■ **Exercise instructions**
Look for "window" in each line of the records, and copy the lines that have it.
:: Given data
-- ==== Sys2Proof/Syntax.lean ====
section
/-! DEFINITION. The commands of the PX410 block: one constructor per row of the spec's table of operations and events
(opcode_table.json; spec/95). The table gives its rows no bits and no fields, so a constructor's operands are what the rule of
the row says the step depends on beyond the state: the master and the value of an access, the unit an event happens to, and
what comes in from outside the chip (a frame, a sample, a pin level). The rows with operands stand first, each group in the table's
order. -/

namespace Sys2Proof

/-- Who makes an access: the master's identity (R50, R290) and its context number (0xFF where it has none, R290). -/
structure Who where
  master : BitVec 8
  ctx : BitVec 8
  deriving DecidableEq, Repr


/-- What reaches the modulator side of a conversion channel (R100 to R104). -/
inductive Stream where
  /-- the modulator bits of an output's filter window and of the 63 clocks before it, the oldest in bit 0 -/
  | bits (b : Nat)
  /-- the changes of an SDD pin, oldest first: the tick of each, and the level from it on -/
  | line (edges : List (Nat × Bool))
  /-- the voltage of an AIN pin against VREFN over the filter window, in microvolts -/
  | pin (uV : Nat)
  deriving DecidableEq, Repr

/-- A level at an input pin, and for how many ticks the pin has stood at it. -/
structure PinLevel where
  level : Bool
  held : Nat
  deriving DecidableEq, Repr

/-- Transitions have resumed on a conversion channel: whether STUCK returns to 0, and whether CLKLOSS does (R105). -/
structure Resumed where
  ch : Fin 18
  stuck : Bool
  clk : Bool
  deriving DecidableEq, Repr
::::
■ **Exercise result**
  /-- the modulator bits of an output's filter window and of the 63 clocks before it, the oldest in bit 0 -/
  /-- the voltage of an AIN pin against VREFN over the filter window, in microvolts -/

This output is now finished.